The opera itself remains the most vexing of Britten’s stage works, which is saying something. He wrote it in 1946, the year after Peter Grimes had made him famous overnight, and in certain ways it shows him retreating from the exposed emotional terrain of that earlier masterpiece into a more formal, self-consciously literary structure. Ronald Duncan’s libretto is the culprit — or rather, the Christian frame Duncan insists on bolting to the outside of the story. The Male and Female Chorus aren’t merely narrators in the Greek sense; they are evangelists, forever insisting that Lucretia’s rape and suicide prefigure Christ’s suffering, that her degradation is somehow redeemable through theology. It’s a strange, strained argument, and Britten — who understood dramatic necessity as instinctively as any composer of his century — seems never to have fully questioned whether it served the work. It doesn’t. The interpolated Christian commentary doesn’t illuminate the action so much as it keeps interrupting it, throwing cold water on scenes that are already burning.
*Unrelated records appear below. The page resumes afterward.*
/-- What the body of VIB.PROCESS can answer (R148, R190). -/
theorem vibProcessBody_cases {s : State} (hr : s.halted = false) :
    vibProcessBody s = .next (s.respondOk 0) ∨ vibProcessBody s = .next (s.raise .shortSignal 0 0) ∨
    vibProcessBody s = .next (s.raise .badRange 0 0) ∨
    (s.CanProcess ∧ ∃ w, s.sequence = .run w ∧ vibProcessBody s = .next ((s.withWork w).respondOk 0)) ∨
    (s.CanProcess ∧ ∃ w c n, s.sequence = .neg w c n ∧
      vibProcessBody s = .next ((s.withWork w).raise .negOffset c n)) := by
  by_cases h1 : zext32 s.chCount = 0 ∨ zext32 s.dataLen = 0
  · exact .inl (by unfold vibProcessBody; rw [if_pos h1])
  by_cases h2 : zext32 s.dataLen < s.cfg.primeCount
  · exact .inr (.inl (by unfold vibProcessBody; rw [if_neg h1, if_pos h2]))
  by_cases h3 : s.cfg.sigWords < zext32 s.sigBase + zext32 s.chCount * zext32 s.dataLen
  · exact .inr (.inr (.inl (by unfold vibProcessBody; rw [if_neg h1, if_neg h2, if_pos h3])))
  have hc : s.CanProcess := by
    simp only [zext32, primeCount_eq] at h1 h2 h3
    exact ⟨hr, by omega, by omega, by omega⟩
  refine .inr (.inr (.inr ?_))
  rw [hc.body]
  cases hs : s.sequence with
  | run w => exact .inl ⟨hc, w, rfl, rfl⟩
  | neg w c n => exact .inr ⟨hc, w, c, n, rfl, rfl⟩
  | absent a => exact absurd hs (hc.sequence_ne_absent a)

/-! On a running block. -/

section Running

variable {s : State} (h : s.halted = false)
include h

theorem exec_wrreg_running (r : RegNum) (v : Word) :
    exec (.wrreg r v) s = .next (match (regOf r).bind (fun x => s.writeReg x v) with
      | some t => (t.respondOk 0).advance
      | none => (s.raise .badReg 0 0).advance) := by
  simp only [exec, execWrreg]
  rw [runCommandBody_running h]
  simp only [sampleOperand]
  cases (regOf r).bind (fun x => s.writeReg x v) <;> rfl

theorem exec_rbPush_running (v : Word) :
    exec (.rbPush .dl v) s = .next ((s.withDl (s.dl.push v)).respondOk 0).advance := by
  simp only [exec, execRbPush]
  rw [runCommandBody_running h]
  rfl

theorem exec_rbPop_running : exec (.rbPop .dl) s = .next ((s.withDl s.dl.pop).respondOk s.dl.popped).advance := by
  simp only [exec, execRbPop]
  rw [runCommandBody_running h]
  rfl

theorem exec_rbGet_running (u : RbUnit) (o : Word) :
    exec (.rbGet u o) s = .next (s.respondOk ((s.unit u).get o.toNat)).advance := by
  simp only [exec, execRbGet]
  rw [runCommandBody_running h]
  rfl

theorem exec_rbGetf_running (u : RbUnit) (f : Word) :
    exec (.rbGetf u f) s = .next (match (s.unit u).getf f.toInt with
      | some v => (s.respondOk v).advance
      | none => (s.raise .negOffset 0 0).advance) := by
  simp only [exec, execRbGetf]
  rw [runCommandBody_running h]
  show endCommand (match (s.unit u).getf f.toInt with
      | some v => .next (s.respondOk v)
      | none => .next (s.raise .negOffset 0 0)) = _
  cases (s.unit u).getf f.toInt <;> rfl

theorem exec_rbReset_running : exec (.rbReset .dl) s = .next ((s.withDl s.dl.zeroed).respondOk 0).advance := by
  simp only [exec, execRbReset]
  rw [runCommandBody_running h]
  rfl

theorem exec_oscSample_running (k : Word) :
    exec (.oscSample k) s = .next (s.respondOk (sampleAt s.cfg s.lut k.toNat)).advance := by
  simp only [exec, execOscSample]
  rw [runCommandBody_running h]
  rfl

theorem exec_oscReset_running : exec .oscReset s = .next ((s.withLut (oscFill s.cfg)).respondOk 0).advance := by
  simp only [exec, execOscReset]
  rw [runCommandBody_running h]
  rfl

theorem exec_vibReset_running :
    exec .vibReset s = .next (((s.withDl s.dl.zeroed).withLut (oscFill s.cfg)).respondOk 0).advance := by
  simp only [exec, execVibReset]
  rw [runCommandBody_running h]
  rfl

theorem exec_vibProcess_running : exec .vibProcess s = endCommand (vibProcessBody s) := by
  simp only [exec, execVibProcess]
  rw [runCommandBody_running h]

/-- A mutating ring command on `lut` raises ILLEGAL_CMD (R80). -/
theorem exec_illFormed_running {i : Instr} (hi : i.wellFormed = false) :
    exec i s = .next (s.raise .illegalCmd 0 0).advance := by
  have h' := illegalCommand_running h
  cases i with
  | rbPush u v =>
    cases u
    · cases hi
    · exact h'
  | rbPop u =>
    cases u
    · cases hi
    · exact h'
  | rbReset u =>
    cases u
    · cases hi
    · exact h'
  | _ => cases hi

end Running

theorem exec_nop (s : State) : exec .nop s = .next (s.respondOk 0).advance := rfl

theorem exec_rdreg (s : State) (r : RegNum) :
    exec (.rdreg r) s = .next (match regOf r with
      | some x => (s.respondOk (s.readReg x)).advance
      | none => if s.halted then s.respondHalted.advance else (s.raise .badReg 0 0).advance) := by
  show endCommand (match regOf r with
    | some x => .next (s.respondOk (s.readReg x))
    | none => .next (if s.halted then s.respondHalted else s.raise .badReg 0 0)) = _
  cases regOf r with
  | some x => rfl
  | none => cases s.halted <;> rfl

/-- A halted block answers HALTED to every command but NOP and RDREG (R188, R189). -/
theorem exec_halted {s : State} (h : s.halted = true) (i : Instr) (h1 : i ≠ .nop) (h2 : ∀ r, i ≠ .rdreg r) :
    exec i s = .next s.respondHalted.advance := by
  cases i with
  | nop => exact absurd rfl h1
  | rdreg r => exact absurd rfl (h2 r)
  | wrreg r v => simp only [exec, execWrreg]; exact runCommandBody_halted h _
  | rbPush u v => cases u <;> simp only [exec, execRbPush, illegalCommand] <;> exact runCommandBody_halted h _
  | rbPop u => cases u <;> simp only [exec, execRbPop, illegalCommand] <;> exact runCommandBody_halted h _
  | rbGet u o => simp only [exec, execRbGet]; exact runCommandBody_halted h _
  | rbGetf u f => simp only [exec, execRbGetf]; exact runCommandBody_halted h _
  | rbReset u => cases u <;> simp only [exec, execRbReset, illegalCommand] <;> exact runCommandBody_halted h _
  | oscSample k => simp only [exec, execOscSample]; exact runCommandBody_halted h _
  | oscReset => simp only [exec, execOscReset]; exact runCommandBody_halted h _
  | vibProcess => simp only [exec, execVibProcess]; exact runCommandBody_halted h _
  | vibReset => simp only [exec, execVibReset]; exact runCommandBody_halted h _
When the music is allowed simply to be music, Lucretia is extraordinary. The famous ride to Rome — Tarquinius’s horse galloping through the night toward his crime — generates propulsive, almost physical excitement through sheer rhythmic momentum and instrumental color. And the score’s quieter moments cut deeper still. Those harp harmonics evoking crickets in the opening scene, the low pizzicato glissandi in the bass that conjure bullfrogs croaking in the darkness — these are details so precise, so effortlessly right, that you wonder why anybody ever writes for a large orchestra at all.
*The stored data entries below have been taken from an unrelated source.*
/-- A mutating ring command takes no `SEL` but zero (R80). -/
theorem raisesIllegalCmd_of_mutating_select {cw : Word64} (ho : opcOf cw ∈ [0x10#8, 0x11#8, 0x14#8])
    (h : selOf cw ≠ 0) : RaisesIllegalCmd cw := by
  refine raisesIllegalCmd_of_not_encoding ?_
  rintro i hw rfl
  rw [opcOf_encode] at ho
  exact h (selOf_encode_of_mutating hw ho)

/-- RB.POP and RB.RESET have no free field (R71, R80). -/
theorem raisesIllegalCmd_of_fixed_ring_word {cw : Word64} (ho : opcOf cw ∈ [0x11#8, 0x14#8])
    (h : selOf cw ≠ 0 ∨ zeroOf cw ≠ 0 ∨ opndOf cw ≠ 0) : RaisesIllegalCmd cw := by
  have hfixed : ∀ o ∈ [0x11#8, 0x14#8], o ∈ [0x10#8, 0x11#8, 0x14#8] ∧ o ∉ operandOpcodes := by decide
  obtain ⟨hmut, hnone⟩ := hfixed _ ho
  obtain hs | hz | hv := h
  · exact raisesIllegalCmd_of_mutating_select hmut hs
  · exact raisesIllegalCmd_of_nonzero_zero hz
  · exact raisesIllegalCmd_of_nonzero_operand hnone hv

/-- RB.GET and RB.GETF take the two units only (R72). -/
theorem raisesIllegalCmd_of_ring_read {cw : Word64} (ho : opcOf cw ∈ [0x12#8, 0x13#8])
    (h : 2 ≤ (selOf cw).toNat ∨ zeroOf cw ≠ 0) : RaisesIllegalCmd cw :=
  have hring : [0x12#8, 0x13#8] ⊆ [0x10#8, 0x11#8, 0x12#8, 0x13#8, 0x14#8] := by decide
  h.elim (raisesIllegalCmd_of_no_unit (hring ho)) raisesIllegalCmd_of_nonzero_zero

/-! The obligations. -/

/-- Settles O21: `getf` is the rounded interpolation of two reads, each of an existing slot. -/
theorem rbGetfInterpolatesTwoSlots : Obligations.RbGetfInterpolatesTwoSlots :=
  ⟨fun _ u _ hs hf => exec_rbGetf_neg hs u hf,
    fun _ f hs hf hu => ⟨_, _, hu.getElem?_get (f.toNat / 65536), hu.getElem?_get (f.toNat / 65536 + 1),
      exec_rbGetf_nonneg hs hf⟩,
    fun _ f hs hf hu => ⟨_, _, hu.getElem?_get (f.toNat / 65536), hu.getElem?_get (f.toNat / 65536 + 1),
      exec_rbGetf_nonneg hs hf⟩,
    fun f => ⟨decode_encode (i := .rbGetf .dl f) rfl, decode_encode (i := .rbGetf .lut f) rfl⟩,
    fun _ ho => raisesIllegalCmd_of_ring_read (by simp [ho])⟩

/-- Settles O23: pushes and pops each advance their own cursor. -/
theorem ringCursorsCountOperations : Obligations.RingCursorsCountOperations := fun _ ops h =>
  ⟨RingBuf.wr_applyAll_zeroed h ops, RingBuf.rd_applyAll_zeroed h ops⟩

/-- Settles O24: word `t` is in slot `t mod N`, and the write cursor of a full buffer is at the oldest unread word. -/
theorem ringContentIsLastWordsPushed : Obligations.RingContentIsLastWordsPushed := by
  intro u ops h
  have hshape := RingBuf.shaped_applyAll_zeroed h ops
  refine ⟨?_, fun _ => RingBuf.getElem?_applyAll_zeroed_unreached h ops, fun _ => RingBuf.get_applyAll_zeroed h ops,
    fun hp hq => ?_, fun v hfull => ⟨?_, ?_⟩⟩
  · rintro t _ ht rfl hlast
    exact RingBuf.getElem?_applyAll_zeroed h ops ht (sub_le_of_last_of_residue h hlast)
  · rw [hshape.popped_eq_get]
    exact RingBuf.get_applyAll_zeroed h ops (o := 0) hp hq
  · rw [RingBuf.wr_applyAll_zeroed h ops, hfull, Nat.add_mod_right]
    exact RingBuf.getElem?_applyAll_zeroed h ops (by omega) (by omega)
  · rw [RingBuf.push_mem]
    exact List.getElem?_set_self (by rw [hshape.length]; exact hshape.wr_lt)

/-- Settles O18: the capacity the cursor wraps at is `B`. -/
theorem rbPushStoresAtWriteCursor : Obligations.RbPushStoresAtWriteCursor := by
  refine ⟨fun s v hs hb => ?_, fun v => decode_encode (i := .rbPush .dl v) rfl, fun cw ho h =>
    h.elim (raisesIllegalCmd_of_mutating_select (by simp [ho])) raisesIllegalCmd_of_nonzero_zero⟩
  rw [exec_rbPush_running hs, ← hb]
  rfl

/-- Settles O19: the read cursor is at an existing slot, which `pop` leaves as it is. -/
theorem rbPopAnswersSlotAtReadCursor : Obligations.RbPopAnswersSlotAtReadCursor := by
  refine ⟨fun s hs hdl => ⟨s.dl.popped, hdl.getElem?_popped, ?_⟩, decode_encode (i := .rbPop .dl) rfl,
    fun cw ho => raisesIllegalCmd_of_fixed_ring_word (by simp [ho])⟩
  rw [exec_rbPop_running hs, ← hdl.cap_eq]
  rfl

/-- Settles O20: the read wraps at the capacity of the unit, so the slot exists for every offset. -/
theorem rbGetAnswersSlotAtOffset : Obligations.RbGetAnswersSlotAtOffset :=
  ⟨fun _ o hs hu => ⟨_, hu.getElem?_get _, exec_rbGet_running hs .dl o⟩,
    fun _ o hs hu => ⟨_, hu.getElem?_get _, exec_rbGet_running hs .lut o⟩,
    fun o => ⟨decode_encode (i := .rbGet .dl o) rfl, decode_encode (i := .rbGet .lut o) rfl⟩,
    fun _ ho => raisesIllegalCmd_of_ring_read (by simp [ho])⟩

/-- Settles O22: the zeroed buffer is a new one of the same capacity. -/
theorem rbResetZeroesDelayLine : Obligations.RbResetZeroesDelayLine := by
  refine ⟨fun s hs hb => ?_, fun s hs => exec_halted hs _ (by simp) (by simp), decode_encode (i := .rbReset .dl) rfl,
    fun cw ho => raisesIllegalCmd_of_fixed_ring_word (by simp [ho])⟩
  rw [exec_rbReset_running hs, RingBuf.zeroed_eq_new, ← hb]
  rfl

end Sys2Proof
end

section
/-! SUPPORT. The oscillator (42_oscillator.md): the entries of its table for the amplitudes and the index that fix them
(R136, R139), its two commands under the table invariant, and the unit table of CFG_A (R130 to R132). -/

namespace Sys2Proof.Machine

theorem quant_zero : quant (0 : ℝ) = 0 := by simpa using quant_intCast 0

theorem quant_one : quant (1 : ℝ) = 65536 := by simpa using quant_intCast 1

theorem quant_neg_one : quant (-1 : ℝ) = -65536 := by simpa using quant_intCast (-1)

end Sys2Proof.Machine

namespace Sys2Proof

open Machine

/-- The sine of index 0 is zero whatever the frequency (R131). -/
theorem Cfg.ElaboratedFrom.sin_zero {c : Cfg} {q : Params} (h : c.ElaboratedFrom q) (hp : 1 ≤ c.p) : c.sin 0 = 0 := by
  obtain ⟨omega, -, -, -, -, -, hrom, -⟩ := h
  have hentry : c.sin 0 = quant (Real.sin (omega * (0 : Nat))) := by
    rw [Cfg.sin, hrom, List.getD_eq_getElem _ _ (by simpa using Nat.lt_of_succ_le hp)]
    simp
  rw [hentry, Nat.cast_zero, mul_zero, Real.sin_zero, quant_zero]

end Sys2Proof

namespace Sys2Proof.Machine

/-! The table's entries and samples. -/

theorem oscEntry_of_amp_zero {c : Cfg} (h : c.amp = 0) (i : Nat) : oscEntry c i = 0 := by
  rw [oscEntry, h, fxmul_zero]
  rfl

theorem oscEntry_of_sin_zero {c : Cfg} {i : Nat} (h : c.sin i = 0) : oscEntry c i = 0 := by
  rw [oscEntry, h, zero_fxmul]
  rfl

/-- A sample of the filled table as an integer: the product, which does not wrap in a word (R135, R139). -/
theorem sext32_sampleAt_oscFill {c : Cfg} (h : c.ok = true) (k : Nat) :
    sext32 (sampleAt c (oscFill c) k) = fxmul (c.sin (k % c.p)) c.amp := by
  rw [sampleAt_oscFill (Cfg.ok_period h), sext32_oscEntry h]

/-! The commands under the table invariant (R24). -/

section Commands

variable {s : State} (hi : s.Inv) (hs : s.halted = false)
include hi hs

/-- OSC.SAMPLE answers the table's entry `k mod P` (R136). -/
theorem exec_oscSample_of_inv (k : Word) :
    exec (.oscSample k) s = .next (s.answered 0x00 (oscEntry s.cfg (k.toNat % s.cfg.p))) := by
  rw [exec_oscSample_running hs, hi.lut_filled, sampleAt_oscFill (Cfg.ok_period hi.cfg_ok), State.respondOk_advance]

/-- OSC.RESET writes the table it finds (R137). -/
theorem exec_oscReset_of_inv : exec .oscReset s = .next (s.answered 0x00 0) := by
  have hlut : s.withLut (oscFill s.cfg) = s := by
    rw [← hi.lut_filled]
    rfl
  rw [exec_oscReset_running hs, hlut, State.respondOk_advance]

end Commands

/-! The unit table of CFG_A: its frequency is `pi / 4`, an eighth of a turn per sample. -/

/-- Half a turn is four samples. -/
theorem sin_pi_div_four_mul_of_eq_add_four {x y v : ℝ} (hy : y = x + 4) (h : Real.sin (Real.pi / 4 * x) = v) :
    Real.sin (Real.pi / 4 * y) = -v := by
  rw [← h, ← Real.sin_add_pi, hy]
  congr 1
  ring

/-- The first half turn; the rest of the table repeats it with alternating sign. -/
theorem sin_pi_div_four_mul_lt_four :
    Real.sin (Real.pi / 4 * 0) = 0 ∧ Real.sin (Real.pi / 4 * 1) = √2 / 2 ∧ Real.sin (Real.pi / 4 * 2) = 1 ∧
    Real.sin (Real.pi / 4 * 3) = √2 / 2 := by
  refine ⟨by simp, by rw [mul_one, Real.sin_pi_div_four], ?_, ?_⟩
  · rw [← Real.sin_pi_div_two]
    congr 1
    ring
  · rw [← Real.sin_pi_div_four, ← Real.sin_pi_sub]
    congr 1
    ring

/-- `65536 * √2 / 2 = 46340.95…` and its negation both round away from zero (R102). -/
theorem quant_sqrt_two_div_two : quant (√2 / 2) = 46341 ∧ quant (-(√2 / 2)) = -46341 := by
  have hlow : (1.41421 : ℝ) < √2 := Real.lt_sqrt_of_sq_lt (by norm_num)
  have hhigh : √2 < (1.41422 : ℝ) := (Real.sqrt_lt' (by norm_num)).mpr (by norm_num)
  constructor <;> rw [quant, Int.floor_eq_iff] <;> push_cast <;> constructor <;> linarith

/-- The unit table of CFG_A is the quantized sine (R131): the first half turn, and from index 4 on the entry four
before with its sign changed. -/
theorem sinRomA_eq :
    Config.sinRomA = (List.range 10).map (fun i : Nat => quant (Real.sin (Real.pi / 4 * (i : ℝ)))) := by
  obtain ⟨h0, h1, h2, h3⟩ := sin_pi_div_four_mul_lt_four
  have h4 := sin_pi_div_four_mul_of_eq_add_four (y := 4) (by norm_num) h0
  have h5 := sin_pi_div_four_mul_of_eq_add_four (y := 5) (by norm_num) h1
  have h6 := sin_pi_div_four_mul_of_eq_add_four (y := 6) (by norm_num) h2
  have h7 := sin_pi_div_four_mul_of_eq_add_four (y := 7) (by norm_num) h3
  have h8 := sin_pi_div_four_mul_of_eq_add_four (y := 8) (by norm_num) h4
  have h9 := sin_pi_div_four_mul_of_eq_add_four (y := 9) (by norm_num) h5
  obtain ⟨hroot, hneg_root⟩ := quant_sqrt_two_div_two
  simp only [List.range_succ, List.range_zero, List.nil_append, List.cons_append, List.map_cons, List.map_nil,
    Nat.cast_zero, Nat.cast_one, Nat.cast_ofNat, h0, h1, h2, h3, h4, h5, h6, h7, h8, h9, neg_zero, neg_neg,
    hroot, hneg_root, quant_zero, quant_one, quant_neg_one, Config.sinRomA]

/-- The period of CFG_A: `32 / pi = 10.18…` (R130). -/
theorem roundHalfAway_eight_div_pi_div_four : roundHalfAway (8 / (Real.pi / 4)) = 10 := by
  have hpi := Real.pi_pos
  have hlow : 19 / 2 ≤ 8 / (Real.pi / 4) := by
    rw [le_div_iff₀ (by positivity)]
    linarith [Real.pi_lt_d2]
  have hhigh : 8 / (Real.pi / 4) < 21 / 2 := by
    rw [div_lt_iff₀ (by positivity)]
    linarith [Real.pi_gt_d2]
  rw [roundHalfAway_of_nonneg (by positivity), Int.floor_eq_iff]
  push_cast
  constructor <;> linarith

end Sys2Proof.Machine

namespace Sys2Proof

open Machine

/-- OSC.SAMPLE has no free field but its index (R136). -/
theorem raisesIllegalCmd_of_oscSample {cw : Word64} (ho : opcOf cw = 0x20#8)
    (h : selOf cw ≠ 0 ∨ zeroOf cw ≠ 0) : RaisesIllegalCmd cw :=
  h.elim (raisesIllegalCmd_of_nonzero_select (by simp [ho])) raisesIllegalCmd_of_nonzero_zero

/-- NOP, OSC.RESET, VIB.PROCESS and VIB.RESET have no free field (R76). -/
theorem raisesIllegalCmd_of_fixed_word {cw : Word64} (ho : opcOf cw ∈ [0x00#8, 0x21#8, 0x30#8, 0x31#8])
    (h : selOf cw ≠ 0 ∨ zeroOf cw ≠ 0 ∨ opndOf cw ≠ 0) : RaisesIllegalCmd cw := by
  have hfixed : ∀ o ∈ [0x00#8, 0x21#8, 0x30#8, 0x31#8],
      o ∈ [0x00#8, 0x20#8, 0x21#8, 0x30#8, 0x31#8] ∧ o ∉ operandOpcodes := by decide
  obtain ⟨hselect, hnone⟩ := hfixed _ ho
  obtain hs | hz | hv := h
  · exact raisesIllegalCmd_of_nonzero_select hselect hs
  · exact raisesIllegalCmd_of_nonzero_zero hz
  · exact raisesIllegalCmd_of_nonzero_operand hnone hv

/-! The obligations. -/

/-- Settles O25: under the invariant a sample is a table entry, and an entry is zero where a factor is. -/
theorem oscSampleAnswersTableEntry : Obligations.OscSampleAnswersTableEntry := by
  refine ⟨fun s k hi hs => exec_oscSample_of_inv hi hs k, fun s hi ⟨_, q, _, helab⟩ hs => ?_,
    fun s k hi hamp hs => ?_, fun k => decode_encode (i := .oscSample k) rfl,
    fun _ => raisesIllegalCmd_of_oscSample⟩
  · have hsin : s.cfg.sin ((0 : Word).toNat % s.cfg.p) = 0 := by
      simpa using helab.sin_zero (Cfg.ok_period hi.cfg_ok)
    rw [exec_oscSample_of_inv hi hs, oscEntry_of_sin_zero hsin]
  · rw [exec_oscSample_of_inv hi hs, oscEntry_of_amp_zero hamp]

/-- Settles O28: the factor `SINROM[k mod P]` has magnitude at most `65536`, and the three amplitudes are the laws of
the product. -/
theorem samplesAreBoundedByAmplitude : Obligations.SamplesAreBoundedByAmplitude := by
  intro c k hok
  rw [sext32_sampleAt_oscFill hok]
  refine ⟨abs_fxmul_le _ _ (Cfg.ok_sin hok k), fun hamp => ?_, fun hamp => ?_, fun hamp => ?_⟩
  · rw [sampleAt_oscFill (Cfg.ok_period hok), oscEntry_of_amp_zero hamp]
  · rw [hamp, fxmul_one]
    rfl
  · rw [hamp, fxmul_neg_one]
    rfl

/-- Settles O26: the fill is the same table whatever stood there before, so a filled table stays. -/
theorem oscResetFillsTable : Obligations.OscResetFillsTable :=
  ⟨fun _ hs => exec_oscReset_running hs, fun _ => exec_oscReset_of_inv, decode_encode (i := .oscReset) rfl,
    fun _ ho => raisesIllegalCmd_of_fixed_word (by simp [ho])⟩

/-- Settles O54: `OMEGA = pi / 4`, and `32 / pi` lies between 9.5 and 10.5. -/
theorem cfgAIsElaboratedFromItsParameters : Obligations.CfgAIsElaboratedFromItsParameters := by
  have hwidth : roundHalfAway (1 / 4 * (8 : Nat) : ℝ) = 2 := by norm_num [roundHalfAway]
  have homega : (1 : ℝ) * 2 * Real.pi / (8 : Nat) = Real.pi / 4 := by
    push_cast
    ring
  refine ⟨by decide, rfl, Real.pi / 4, homega.symm, rfl, hwidth.symm, hwidth.symm, ?_, sinRomA_eq, ?_, rfl⟩
  · exact_mod_cast roundHalfAway_eight_div_pi_div_four.symm
  · exact quant_one.symm

end Sys2Proof
end

section
/-! SUPPORT. VIB.PROCESS and VIB.RESET as commands (43_vibrato.md): the checks (R148, R154), what enters into a run
(R157), the state a run leaves when no offset is negative (R164), and the offsets of a small amplitude (R159). -/

namespace Sys2Proof.Machine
Oliver Knussen is not a maestro one ordinarily associates with Britten’s theater. He has spent the better part of his career — justly celebrated — conducting his own music and that of his colleagues in the post-Messiaen generation. But here he turns out to be a natural. His tempos breathe. He understands that in a chamber opera, tension is built not through accumulated mass but through isolation — a single oboe line held a half-beat too long, a string chord released just before you expect it. The Aldeburgh Festival Ensemble plays with the kind of alert, lean transparency that Britten himself demanded from instrumentalists; these musicians know this sound world from the inside, and it shows in every phrase.
Ian Bostridge as the Male Chorus is simply indispensable. He is, as has been said by others, the closest thing we have to Peter Pears — not in timbre, exactly, but in the way he subordinates vocal display to textual meaning, the way a snarl or a sudden drop in dynamic can illuminate a word that a smoother tenor would merely decorate. His partnership with Pears and Britten, of course, runs only one direction through time — Bostridge inherits the tradition, he cannot have shaped it — but the inheritance is worn lightly, personally, convincingly.
Susan Gritton as the Female Chorus is harder to assess. Her voice is exquisite — warm, full, technically assured — but something in her approach keeps the emotional temperature slightly below where it needs to be. Next to Bostridge’s urgent engagement, she can seem at a remove from the drama, as though she is observing rather than participating. Whether this is a conscious interpretive choice or simply a matter of temperament I genuinely cannot say.
The central roles are well served. Angelika Kirchschlager brings real dignity and interior weight to Lucretia — she doesn’t sentimentalize the character’s final hours, which is the right instinct. Peter Coleman-Wright’s Tarquinius is menacing without being cartoonish, which matters. And Christopher Purves, as the cuckolded Collatinus, manages to make grief feel genuine rather than operatically inflated.
This is, in short, about as good a case as one could currently make for Lucretia on disc — played with scrupulous care, conducted with real dramatic intelligence, and cast from strength in the roles that most need strength. Whether the opera itself ultimately earns such advocacy is a question this recording honestly cannot answer. But it asks the question beautifully.